### Problem to solve
All records need to be reproduced exactly. Keep every word as it is.

### Information supplied

-- ==== Sys2Proof/Tests/Slice0.lean ====
section
/-! SUPPORT. Tests/Slice0.lean: small tests, one step each, with the results that spec/95_test_vectors.md states (V, S and
P are its numbers), and a witness for the hypotheses of every statement. -/

namespace Sys2Proof.Tests

open Sys2Proof Sys2Proof.Machine

/-! ## Small states -/

/-- The defaults of 00_scope.md R6, with values of the tests' own for what R6 leaves open. -/
def cfg : Config where
  tWrLow := 1
  tWrHigh := 1
  tSettle := 150
  tRstLow := 5
  tRstHigh := 7
  pixW := 0
  pixH := 0
  casetOp := 0x2A
  pasetOp := 0x2B
  ramwrOp := 0x2C
  dataReset := 0x3C
  lineMap := { rst := 0, cs := 1, rs := 2, wr := 3, rd := 4, data := ⟨#[16, 17, 18, 19, 20, 21, 22, 23], rfl⟩ }

/-- The firmware's window span (43_addressing_pixel.md R154). -/
def cfg50 : Config := { cfg with pixW := 50, pixH := 50 }

/-- After engine reset, with a table. -/
def idle (bytes : List Byte) : State := (State.resetWith cfg).fillTable bytes

/-- An INIT runs and stands at index `cur` of the table. -/
def running (bytes : List Byte) (cur : Nat) : State := { idle bytes with phase := .run, istate := .sOpc, cur := cur }

/-- The controller is selected and `RS` has the level `rs`. -/
def selected (rs : Level) : State :=
  { idle [] with lines := { (idle []).lines with cs := .low, rs := rs } }

/-- The interpreter of `s` in the middle of a record `ENTD 0x28` with one argument. -/
def interrupted (s : State) (ist : IState) (cur : Nat) : State :=
  { s with istate := ist, cur := cur, dly := true, latches := { s.latches with opc := 0x28, len := 0x81, cnt := 1 } }

/-- A request at the port of an idle engine. -/
def asking (bytes : List Byte) (r : HostReq) : State := { idle bytes with port := some r }

/-- A fault was taken. -/
def faulted : State := (running [0x2A, 0x04, 0x00, 0x00] 2).raise .tableBounds 4

/-- The host does `a` next. -/
def host (s : State) (a : HostAct) : State := { s with host := [a] }

/-- The next state of an outcome. -/
def nextOf (o : Host.Outcome State Fault Refusal) (s : State) : State :=
  match o with
  | .next t => t
  | .fault _ => s
  | .refused _ => s

/-- The fault of an outcome. -/
def faultOf : Host.Outcome State Fault Refusal → Option Fault
  | .next _ => none
  | .fault f => some f
  | .refused _ => none

/-- What `exec` leaves. -/
def done (i : Instr) (s : State) : State := nextOf (exec i s) s

/-- What a step leaves. -/
def stepped (s : State) : State := nextOf (step s) s

/-- `W(v)` of 95_test_vectors.md, with the default holds. -/
def W (v : Byte) : List Event := [.data v, .pin .wr .low, .delay 1, .pin .wr .high, .delay 1]

/-- `C v`. -/
def C (v : Byte) : Xfer := { rs := .low, byte := v }

/-- `D v`. -/
def D (v : Byte) : Xfer := { rs := .high, byte := v }

/-! ## Well-formedness: an ill-formed term for each check (30_encoding.md R87) -/

theorem test_wf_ent_opcode_zero : (Instr.ent 0x00 [1]).wf = false := by decide
theorem test_wf_entd_opcode_zero : (Instr.entd 0x00 []).wf = false := by decide
theorem test_wf_ent_128_args : (Instr.ent 0x2A (List.replicate 128 0)).wf = false := by decide +kernel
theorem test_wf_entd_128_args : (Instr.entd 0x2A (List.replicate 128 0)).wf = false := by decide +kernel
theorem test_wf_ent_127_args : (Instr.ent 0x2A (List.replicate 127 0)).wf = true := by decide +kernel

/-! ## Decoding, from words written out bit by bit -/

/-- A request with an operand in every field (R80). -/
def full (op : BitVec 3) : HostReq where
  op := op
  v := 1
  opcode := 2
  args := [3]
  base := 4
  x0 := 5
  y0 := 6
  x1 := 7
  y1 := 8
  x := 9
  y := 10
  color := 11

### Task answer
-- ==== Sys2Proof/Tests/Slice0.lean ====
section
/-! SUPPORT. Tests/Slice0.lean: small tests, one step each, with the results that spec/95_test_vectors.md states (V, S and
P are its numbers), and a witness for the hypotheses of every statement. -/

namespace Sys2Proof.Tests

open Sys2Proof Sys2Proof.Machine

/-! ## Small states -/

/-- The defaults of 00_scope.md R6, with values of the tests' own for what R6 leaves open. -/
def cfg : Config where
  tWrLow := 1
  tWrHigh := 1
  tSettle := 150
  tRstLow := 5
  tRstHigh := 7
  pixW := 0
  pixH := 0
  casetOp := 0x2A
  pasetOp := 0x2B
  ramwrOp := 0x2C
  dataReset := 0x3C
  lineMap := { rst := 0, cs := 1, rs := 2, wr := 3, rd := 4, data := ⟨#[16, 17, 18, 19, 20, 21, 22, 23], rfl⟩ }

/-- The firmware's window span (43_addressing_pixel.md R154). -/
def cfg50 : Config := { cfg with pixW := 50, pixH := 50 }

/-- After engine reset, with a table. -/
def idle (bytes : List Byte) : State := (State.resetWith cfg).fillTable bytes

/-- An INIT runs and stands at index `cur` of the table. -/
def running (bytes : List Byte) (cur : Nat) : State := { idle bytes with phase := .run, istate := .sOpc, cur := cur }

/-- The controller is selected and `RS` has the level `rs`. -/
def selected (rs : Level) : State :=
  { idle [] with lines := { (idle []).lines with cs := .low, rs := rs } }

/-- The interpreter of `s` in the middle of a record `ENTD 0x28` with one argument. -/
def interrupted (s : State) (ist : IState) (cur : Nat) : State :=
  { s with istate := ist, cur := cur, dly := true, latches := { s.latches with opc := 0x28, len := 0x81, cnt := 1 } }

/-- A request at the port of an idle engine. -/
def asking (bytes : List Byte) (r : HostReq) : State := { idle bytes with port := some r }

/-- A fault was taken. -/
def faulted : State := (running [0x2A, 0x04, 0x00, 0x00] 2).raise .tableBounds 4

/-- The host does `a` next. -/
def host (s : State) (a : HostAct) : State := { s with host := [a] }

/-- The next state of an outcome. -/
def nextOf (o : Host.Outcome State Fault Refusal) (s : State) : State :=
  match o with
  | .next t => t
  | .fault _ => s
  | .refused _ => s

/-- The fault of an outcome. -/
def faultOf : Host.Outcome State Fault Refusal → Option Fault
  | .next _ => none
  | .fault f => some f
  | .refused _ => none

/-- What `exec` leaves. -/
def done (i : Instr) (s : State) : State := nextOf (exec i s) s

/-- What a step leaves. -/
def stepped (s : State) : State := nextOf (step s) s

/-- `W(v)` of 95_test_vectors.md, with the default holds. -/
def W (v : Byte) : List Event := [.data v, .pin .wr .low, .delay 1, .pin .wr .high, .delay 1]

/-- `C v`. -/
def C (v : Byte) : Xfer := { rs := .low, byte := v }

/-- `D v`. -/
def D (v : Byte) : Xfer := { rs := .high, byte := v }

/-! ## Well-formedness: an ill-formed term for each check (30_encoding.md R87) -/

theorem test_wf_ent_opcode_zero : (Instr.ent 0x00 [1]).wf = false := by decide
theorem test_wf_entd_opcode_zero : (Instr.entd 0x00 []).wf = false := by decide
theorem test_wf_ent_128_args : (Instr.ent 0x2A (List.replicate 128 0)).wf = false := by decide +kernel
theorem test_wf_entd_128_args : (Instr.entd 0x2A (List.replicate 128 0)).wf = false := by decide +kernel
theorem test_wf_ent_127_args : (Instr.ent 0x2A (List.replicate 127 0)).wf = true := by decide +kernel

/-! ## Decoding, from words written out bit by bit -/

/-- A request with an operand in every field (R80). -/
def full (op : BitVec 3) : HostReq where
  op := op
  v := 1
  opcode := 2
  args := [3]
  base := 4
  x0 := 5
  y0 := 6
  x1 := 7
  y1 := 8
  x := 9
  y := 10
  color := 11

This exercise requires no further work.